When working with SQL databases, you'll encounter various objects that help organize, store, and manipulate your data. These objects collectively form what we call a schema - the blueprint of your database structure. Think of a schema as a container that holds related objects, providing both organization and security boundaries.

In this guide, we'll explore the fundamental schema objects in SQL databases, how to create them, and how they work together to form a functional database system. Whether you're building a simple application or a complex data warehouse, understanding these building blocks is essential.

What is a Schema?

A schema is a logical collection of database objects that belong to a specific user or application. It serves as a namespace, allowing you to:

• Organize related objects together
• Control access permissions as a group
• Avoid naming conflicts with other database objects

Before diving into specific objects, let's first look at how to create a schema:

sql

-- Creating a new schema
CREATE SCHEMA inventory;

-- Creating a schema with authorization
CREATE SCHEMA finance AUTHORIZATION finance_admin;

-- Using a specific schema
USE inventory;

Now that we understand what a schema is, let's explore the various objects that can exist within it.

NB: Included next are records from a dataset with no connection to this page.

-- ==== Sys2Proof/Certificates/Slice0/Obligations.lean ====
section
/-! DEFINITION. The statements for the provers. Each docstring names the rules of spec/ it rests on, and the log entry
where a clause is the model's choice. A state accepts a request
where the part runs and its engine is IDLE or holds this very request (`State.accepts`, log 1). -/
open Sys2Proof Sys2Proof.Machine

/-! ## The machine -/

/-- A step takes the command at the front of the queue and runs exec on it with the queue's rest (log 35). -/
def Obligations.StepTakesFrontCommand : Prop :=
  ∀ (c : Instr) (rest : List Instr) (s : State), s.pending = c :: rest → step s = exec c (s.setPending rest)

/-- MODEL'S CHOICE (log 2, log 3). On an empty queue a part that does not run idles. A running part lets one
millisecond of its time base pass: every running timer advances by one (00, Time), and the events then due are taken in
some order. A stage timer runs past WAITING, a stroke timer while its pump is PUMPING, the idle and standby timers in
their activities; a timer that may be absent runs while it is present, and the port counts an accepted request's time. -/
def Obligations.EmptyQueueIsOneMillisecond : Prop :=
  ∀ s : State, s.pending = [] →
    (s.running = false → step s = .next s) ∧
    (s.running = true →
      (∃ o ∈ orders (TimerEvent.all.filter fun e => e.due (advance s)), ∃ n,
        step s = .next ((inOrder (o.map TimerEvent.take) (advance s)).setFreeCount n)) ∧
      let a := advance s
      a.circ.settleMs = s.circ.settleMs + 1 ∧ a.job.secondMs = s.job.secondMs + 1 ∧
      a.job.idleMs = (if s.job.activity = .idle then s.job.idleMs + 1 else s.job.idleMs) ∧
      a.job.standbyMs = (if s.job.activity = .standby then s.job.standbyMs + 1 else s.job.standbyMs) ∧
      a.hub.linkMs = s.hub.linkMs + 1 ∧ a.hub.sinceStartMs = s.hub.sinceStartMs.map (· + 1) ∧
      (∀ p, (a.hub.pump p).timerMs =
        if (s.hub.pump p).state = .pumping then (s.hub.pump p).timerMs + 1 else (s.hub.pump p).timerMs) ∧
      a.handler.stageMs = (if s.handler.pastWaiting = true then s.handler.stageMs + 1 else s.handler.stageMs) ∧
      a.handler.blankingMs = s.handler.blankingMs.map (· + 1) ∧
      a.handler.determinationMs = s.handler.determinationMs.map (· + 1) ∧
      (∀ h, a.handler.run h = (s.handler.run h).map (· + 1)) ∧
      a.handler.transfer = s.handler.transfer.map (fun r => { r with runMs := r.runMs.map (· + 1) }) ∧
      a.sweep = { s.sweep with current := s.sweep.current.map fun r => { r with holdMs := r.holdMs.map (· + 1) } } ∧
      a.circ.survey = s.circ.survey.map (fun v => { v with elapsedMs := v.elapsedMs + 1 }) ∧
      a.pricing = { s.pricing with working := s.pricing.working.map fun w => { w with elapsedMs := w.elapsedMs + 1 } } ∧
      a.port = { s.port with engine := match s.port.engine with
        | .accepted code args ms => .accepted code args (ms + 1)
        | other => other } ∧
      a.power = { s.power with rstLowMs := s.power.rstLowMs.map (· + 1) } ∧
      a.rod = s.rod ∧ a.bore = s.bore ∧ a.config = s.config ∧ a.pins = s.pins ∧ a.job.jobs = s.job.jobs)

Tables: The Foundation of Data Storage

Tables are the primary objects used to store data in a relational database. They organize data into rows and columns, similar to a spreadsheet.

Creating Tables

sql

CREATE TABLE inventory.products (
    product_id INT PRIMARY KEY,
    product_name VARCHAR(100) NOT NULL,
    category VARCHAR(50),
    price DECIMAL(10,2) NOT NULL,
    stock_quantity INT DEFAULT 0,
    last_updated TIMESTAMP DEFAULT CURRENT_TIMESTAMP
);

The above statement creates a table with various column types and constraints:

• INT for integer values
• VARCHAR for variable-length text
• DECIMAL for precise numeric values
• TIMESTAMP for date and time values

Constraints

Constraints enforce rules on your data to maintain integrity:

sql

CREATE TABLE inventory.orders (
    order_id INT PRIMARY KEY,
    customer_id INT NOT NULL,
    order_date DATE DEFAULT CURRENT_DATE,
    total_amount DECIMAL(12,2),
    status VARCHAR(20) CHECK (status IN ('pending', 'shipped', 'delivered', 'cancelled')),
    FOREIGN KEY (customer_id) REFERENCES customers(customer_id)
);

Common constraints include:

• PRIMARY KEY: Uniquely identifies each row
• FOREIGN KEY: Ensures referential integrity between tables
• CHECK: Validates data against specific conditions
• UNIQUE: Prevents duplicate values
• NOT NULL: Ensures a column cannot contain NULL values
• DEFAULT: Provides a default value when none is specified

Altering Tables

You can modify existing tables using the ALTER TABLE statement:

sql

-- Adding a new column
ALTER TABLE inventory.products ADD COLUMN description TEXT;

-- Modifying a column
ALTER TABLE inventory.products ALTER COLUMN product_name VARCHAR(150);

-- Adding a constraint
ALTER TABLE inventory.products ADD CONSTRAINT unique_product_name UNIQUE (product_name);

Views: Virtual Tables for Simplified Data Access

Views are virtual tables based on the result set of a SQL statement. They don't store data themselves but provide a way to:

• Simplify complex queries
• Restrict access to specific columns or rows
• Present the same data in different ways

Creating Views

sql

CREATE VIEW inventory.product_inventory AS
SELECT p.product_id, p.product_name, p.category, p.price, p.stock_quantity
FROM inventory.products p
WHERE p.stock_quantity > 0;

Now users can query this view as if it were a regular table:

sql

SELECT * FROM inventory.product_inventory WHERE category = 'Electronics';

Advantages of Views

• Simplicity: Hide complex joins and calculations
• Security: Limit access to specific data
• Consistency: Ensure all applications use the same logic

Indexes: Speeding Up Data Retrieval

Indexes are special lookup structures that improve the speed of data retrieval operations. Like an index in a book, database indexes help the database find data quickly without scanning the entire table.

Creating Indexes

sql

-- Creating a basic index
CREATE INDEX idx_product_category ON inventory.products(category);

-- Creating a unique index
CREATE UNIQUE INDEX idx_unique_product_sku ON inventory.products(sku);

-- Creating a composite index (multiple columns)
CREATE INDEX idx_order_customer_date ON inventory.orders(customer_id, order_date);

When to Use Indexes

• Columns used frequently in WHERE clauses
• Columns used in JOIN conditions
• Columns used in ORDER BY or GROUP BY operations

Keep in mind that indexes speed up data retrieval but can slow down data modification operations (INSERT, UPDATE, DELETE).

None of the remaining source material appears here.